Data section ->
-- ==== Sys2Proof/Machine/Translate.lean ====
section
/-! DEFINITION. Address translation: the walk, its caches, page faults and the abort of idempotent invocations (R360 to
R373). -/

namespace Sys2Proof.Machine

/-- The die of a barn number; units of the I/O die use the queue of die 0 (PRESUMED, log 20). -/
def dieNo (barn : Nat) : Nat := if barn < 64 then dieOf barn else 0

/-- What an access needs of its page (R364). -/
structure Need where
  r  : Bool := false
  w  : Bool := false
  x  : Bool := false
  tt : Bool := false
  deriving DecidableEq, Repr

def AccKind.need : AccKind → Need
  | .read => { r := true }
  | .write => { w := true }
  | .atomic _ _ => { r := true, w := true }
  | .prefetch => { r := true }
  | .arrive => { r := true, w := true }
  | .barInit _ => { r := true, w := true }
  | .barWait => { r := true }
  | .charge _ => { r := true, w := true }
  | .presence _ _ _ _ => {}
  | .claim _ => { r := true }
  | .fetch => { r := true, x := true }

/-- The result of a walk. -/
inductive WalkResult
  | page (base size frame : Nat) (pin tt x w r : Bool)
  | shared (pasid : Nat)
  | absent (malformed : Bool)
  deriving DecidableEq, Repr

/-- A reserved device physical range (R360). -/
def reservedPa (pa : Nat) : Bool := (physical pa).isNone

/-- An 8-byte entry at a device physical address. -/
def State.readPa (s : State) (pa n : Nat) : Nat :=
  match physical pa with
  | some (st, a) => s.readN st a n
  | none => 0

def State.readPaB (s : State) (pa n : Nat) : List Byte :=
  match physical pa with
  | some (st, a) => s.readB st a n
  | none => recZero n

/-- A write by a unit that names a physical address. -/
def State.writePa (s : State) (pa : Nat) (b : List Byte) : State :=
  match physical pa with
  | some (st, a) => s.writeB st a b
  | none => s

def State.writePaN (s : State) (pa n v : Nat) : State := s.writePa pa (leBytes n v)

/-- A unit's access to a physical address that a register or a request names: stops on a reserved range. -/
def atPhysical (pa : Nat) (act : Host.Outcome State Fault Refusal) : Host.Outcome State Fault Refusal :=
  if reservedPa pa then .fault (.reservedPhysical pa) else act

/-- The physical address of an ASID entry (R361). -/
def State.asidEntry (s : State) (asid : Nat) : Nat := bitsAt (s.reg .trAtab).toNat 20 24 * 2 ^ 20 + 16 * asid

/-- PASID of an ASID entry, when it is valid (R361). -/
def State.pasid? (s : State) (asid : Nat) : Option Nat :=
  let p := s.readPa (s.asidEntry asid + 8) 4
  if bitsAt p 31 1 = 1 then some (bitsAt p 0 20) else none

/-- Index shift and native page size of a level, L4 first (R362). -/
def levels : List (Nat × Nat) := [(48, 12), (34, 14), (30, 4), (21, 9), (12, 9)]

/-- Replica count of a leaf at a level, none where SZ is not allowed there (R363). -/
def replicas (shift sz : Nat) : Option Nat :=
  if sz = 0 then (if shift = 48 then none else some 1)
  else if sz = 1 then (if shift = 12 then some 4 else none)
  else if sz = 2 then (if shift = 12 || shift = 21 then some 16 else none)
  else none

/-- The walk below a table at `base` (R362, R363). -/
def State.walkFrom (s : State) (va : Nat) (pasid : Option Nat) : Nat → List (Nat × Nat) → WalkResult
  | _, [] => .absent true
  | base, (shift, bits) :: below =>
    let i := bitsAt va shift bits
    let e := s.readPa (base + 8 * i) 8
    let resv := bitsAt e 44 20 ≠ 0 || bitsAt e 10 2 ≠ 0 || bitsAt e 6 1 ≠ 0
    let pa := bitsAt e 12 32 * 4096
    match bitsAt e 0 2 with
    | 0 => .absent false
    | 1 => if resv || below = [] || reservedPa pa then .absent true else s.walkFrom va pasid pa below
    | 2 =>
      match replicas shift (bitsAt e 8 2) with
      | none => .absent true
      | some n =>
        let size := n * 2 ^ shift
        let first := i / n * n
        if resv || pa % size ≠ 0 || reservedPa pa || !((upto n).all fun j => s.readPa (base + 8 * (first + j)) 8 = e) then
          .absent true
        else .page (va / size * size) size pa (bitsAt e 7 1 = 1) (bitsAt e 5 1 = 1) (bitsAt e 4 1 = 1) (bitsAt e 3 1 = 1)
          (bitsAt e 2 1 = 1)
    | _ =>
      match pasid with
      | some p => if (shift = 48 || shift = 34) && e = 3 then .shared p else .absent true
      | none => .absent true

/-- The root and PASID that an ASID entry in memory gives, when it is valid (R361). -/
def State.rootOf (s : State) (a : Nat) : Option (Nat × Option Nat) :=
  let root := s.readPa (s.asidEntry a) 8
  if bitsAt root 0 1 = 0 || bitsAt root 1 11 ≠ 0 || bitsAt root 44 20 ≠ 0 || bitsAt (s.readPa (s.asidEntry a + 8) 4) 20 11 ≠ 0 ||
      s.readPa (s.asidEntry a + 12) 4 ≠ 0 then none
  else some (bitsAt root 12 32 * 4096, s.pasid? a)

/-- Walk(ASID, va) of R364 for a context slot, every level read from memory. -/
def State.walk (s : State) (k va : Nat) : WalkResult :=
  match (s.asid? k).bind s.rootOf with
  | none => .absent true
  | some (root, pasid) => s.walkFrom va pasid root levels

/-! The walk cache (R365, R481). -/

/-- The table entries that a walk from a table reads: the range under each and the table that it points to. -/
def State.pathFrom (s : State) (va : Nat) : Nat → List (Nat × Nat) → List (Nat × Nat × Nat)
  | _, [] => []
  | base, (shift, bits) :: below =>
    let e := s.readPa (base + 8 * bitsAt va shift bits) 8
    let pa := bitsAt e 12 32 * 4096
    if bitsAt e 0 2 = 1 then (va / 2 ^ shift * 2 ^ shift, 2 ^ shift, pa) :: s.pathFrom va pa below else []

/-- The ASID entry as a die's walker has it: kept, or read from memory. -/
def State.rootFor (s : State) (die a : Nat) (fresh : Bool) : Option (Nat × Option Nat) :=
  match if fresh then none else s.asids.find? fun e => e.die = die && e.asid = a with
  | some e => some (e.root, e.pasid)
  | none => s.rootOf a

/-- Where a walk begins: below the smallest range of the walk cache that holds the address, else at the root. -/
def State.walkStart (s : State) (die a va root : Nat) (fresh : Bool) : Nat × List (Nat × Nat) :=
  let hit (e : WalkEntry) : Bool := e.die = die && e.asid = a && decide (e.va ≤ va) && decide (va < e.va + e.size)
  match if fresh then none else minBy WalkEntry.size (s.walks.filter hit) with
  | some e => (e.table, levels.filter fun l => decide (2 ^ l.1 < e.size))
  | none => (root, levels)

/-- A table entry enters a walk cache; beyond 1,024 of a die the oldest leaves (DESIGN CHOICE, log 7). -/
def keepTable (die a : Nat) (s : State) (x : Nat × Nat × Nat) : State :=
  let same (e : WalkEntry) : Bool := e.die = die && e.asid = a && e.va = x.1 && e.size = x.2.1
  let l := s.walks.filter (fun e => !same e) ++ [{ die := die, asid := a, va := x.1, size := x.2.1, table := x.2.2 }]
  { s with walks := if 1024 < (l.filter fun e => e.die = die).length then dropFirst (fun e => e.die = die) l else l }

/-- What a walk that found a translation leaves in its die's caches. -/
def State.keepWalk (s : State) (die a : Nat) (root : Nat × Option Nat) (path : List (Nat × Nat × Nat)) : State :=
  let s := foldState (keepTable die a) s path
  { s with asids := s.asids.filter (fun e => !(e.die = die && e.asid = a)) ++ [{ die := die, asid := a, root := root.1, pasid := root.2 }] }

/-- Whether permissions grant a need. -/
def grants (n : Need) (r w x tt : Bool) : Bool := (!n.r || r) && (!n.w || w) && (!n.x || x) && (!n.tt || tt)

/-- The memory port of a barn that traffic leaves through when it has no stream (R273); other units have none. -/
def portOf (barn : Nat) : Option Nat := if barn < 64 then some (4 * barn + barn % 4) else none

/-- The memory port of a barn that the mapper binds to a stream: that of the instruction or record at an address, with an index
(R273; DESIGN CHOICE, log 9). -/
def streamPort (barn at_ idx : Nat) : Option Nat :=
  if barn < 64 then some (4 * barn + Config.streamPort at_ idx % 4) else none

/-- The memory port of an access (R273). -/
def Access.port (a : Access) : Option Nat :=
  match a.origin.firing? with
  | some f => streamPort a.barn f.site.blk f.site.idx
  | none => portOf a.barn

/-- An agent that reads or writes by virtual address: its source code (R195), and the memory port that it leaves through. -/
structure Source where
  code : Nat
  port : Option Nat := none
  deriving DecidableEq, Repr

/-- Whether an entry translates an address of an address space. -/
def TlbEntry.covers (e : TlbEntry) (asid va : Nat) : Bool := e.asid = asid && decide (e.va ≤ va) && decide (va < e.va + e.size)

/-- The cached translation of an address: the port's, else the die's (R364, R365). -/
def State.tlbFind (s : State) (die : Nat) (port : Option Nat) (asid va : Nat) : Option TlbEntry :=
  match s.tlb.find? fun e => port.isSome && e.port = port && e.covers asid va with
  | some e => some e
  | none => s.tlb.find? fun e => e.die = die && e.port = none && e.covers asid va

* * *

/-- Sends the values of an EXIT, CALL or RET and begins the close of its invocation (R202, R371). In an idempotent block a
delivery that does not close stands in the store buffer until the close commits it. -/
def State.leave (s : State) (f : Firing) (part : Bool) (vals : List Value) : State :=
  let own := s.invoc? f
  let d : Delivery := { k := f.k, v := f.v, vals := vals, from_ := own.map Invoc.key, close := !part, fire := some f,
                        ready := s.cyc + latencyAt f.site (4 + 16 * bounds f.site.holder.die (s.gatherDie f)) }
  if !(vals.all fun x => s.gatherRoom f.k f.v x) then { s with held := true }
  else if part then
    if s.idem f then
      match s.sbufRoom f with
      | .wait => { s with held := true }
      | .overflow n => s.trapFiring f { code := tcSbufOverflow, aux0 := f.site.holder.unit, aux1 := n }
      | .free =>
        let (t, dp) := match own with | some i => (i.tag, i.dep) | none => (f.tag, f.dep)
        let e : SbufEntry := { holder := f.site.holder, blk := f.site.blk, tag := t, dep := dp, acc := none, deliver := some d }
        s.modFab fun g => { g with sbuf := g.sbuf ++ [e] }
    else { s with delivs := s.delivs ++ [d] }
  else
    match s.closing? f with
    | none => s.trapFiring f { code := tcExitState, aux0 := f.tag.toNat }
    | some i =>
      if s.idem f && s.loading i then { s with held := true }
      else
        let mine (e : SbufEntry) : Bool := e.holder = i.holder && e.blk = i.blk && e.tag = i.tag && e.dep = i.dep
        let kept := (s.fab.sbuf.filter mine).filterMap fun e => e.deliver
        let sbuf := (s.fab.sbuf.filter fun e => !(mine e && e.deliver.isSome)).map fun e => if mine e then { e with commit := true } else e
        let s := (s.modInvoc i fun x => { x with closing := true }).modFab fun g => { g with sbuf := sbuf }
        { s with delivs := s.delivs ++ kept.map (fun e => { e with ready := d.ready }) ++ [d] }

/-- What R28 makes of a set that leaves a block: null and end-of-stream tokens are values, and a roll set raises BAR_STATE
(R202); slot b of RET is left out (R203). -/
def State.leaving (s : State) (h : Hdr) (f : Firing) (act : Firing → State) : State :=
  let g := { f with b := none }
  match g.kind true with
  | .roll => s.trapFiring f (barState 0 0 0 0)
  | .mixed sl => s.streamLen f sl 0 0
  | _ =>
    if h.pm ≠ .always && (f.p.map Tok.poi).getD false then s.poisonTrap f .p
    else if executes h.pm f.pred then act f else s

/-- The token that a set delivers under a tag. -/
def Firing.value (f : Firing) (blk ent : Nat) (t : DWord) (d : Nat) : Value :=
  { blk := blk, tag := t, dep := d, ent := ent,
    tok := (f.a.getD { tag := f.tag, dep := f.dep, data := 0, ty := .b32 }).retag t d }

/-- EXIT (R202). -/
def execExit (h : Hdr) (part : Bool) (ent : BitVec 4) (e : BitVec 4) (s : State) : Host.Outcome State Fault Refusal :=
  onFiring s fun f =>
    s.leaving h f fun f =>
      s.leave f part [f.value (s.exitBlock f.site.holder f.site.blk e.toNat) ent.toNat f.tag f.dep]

Goal of the exercise -> Everything above from the line containing "-- ==== Sys2Proof/Machine/Translate.lean" down to the line containing "def dieNo (barn" should be copied exactly, both end lines included, and nothing else.

Task answer ->
-- ==== Sys2Proof/Machine/Translate.lean ====
section
/-! DEFINITION. Address translation: the walk, its caches, page faults and the abort of idempotent invocations (R360 to
R373). -/

namespace Sys2Proof.Machine

/-- The die of a barn number; units of the I/O die use the queue of die 0 (PRESUMED, log 20). -/
def dieNo (barn : Nat) : Nat := if barn < 64 then dieOf barn else 0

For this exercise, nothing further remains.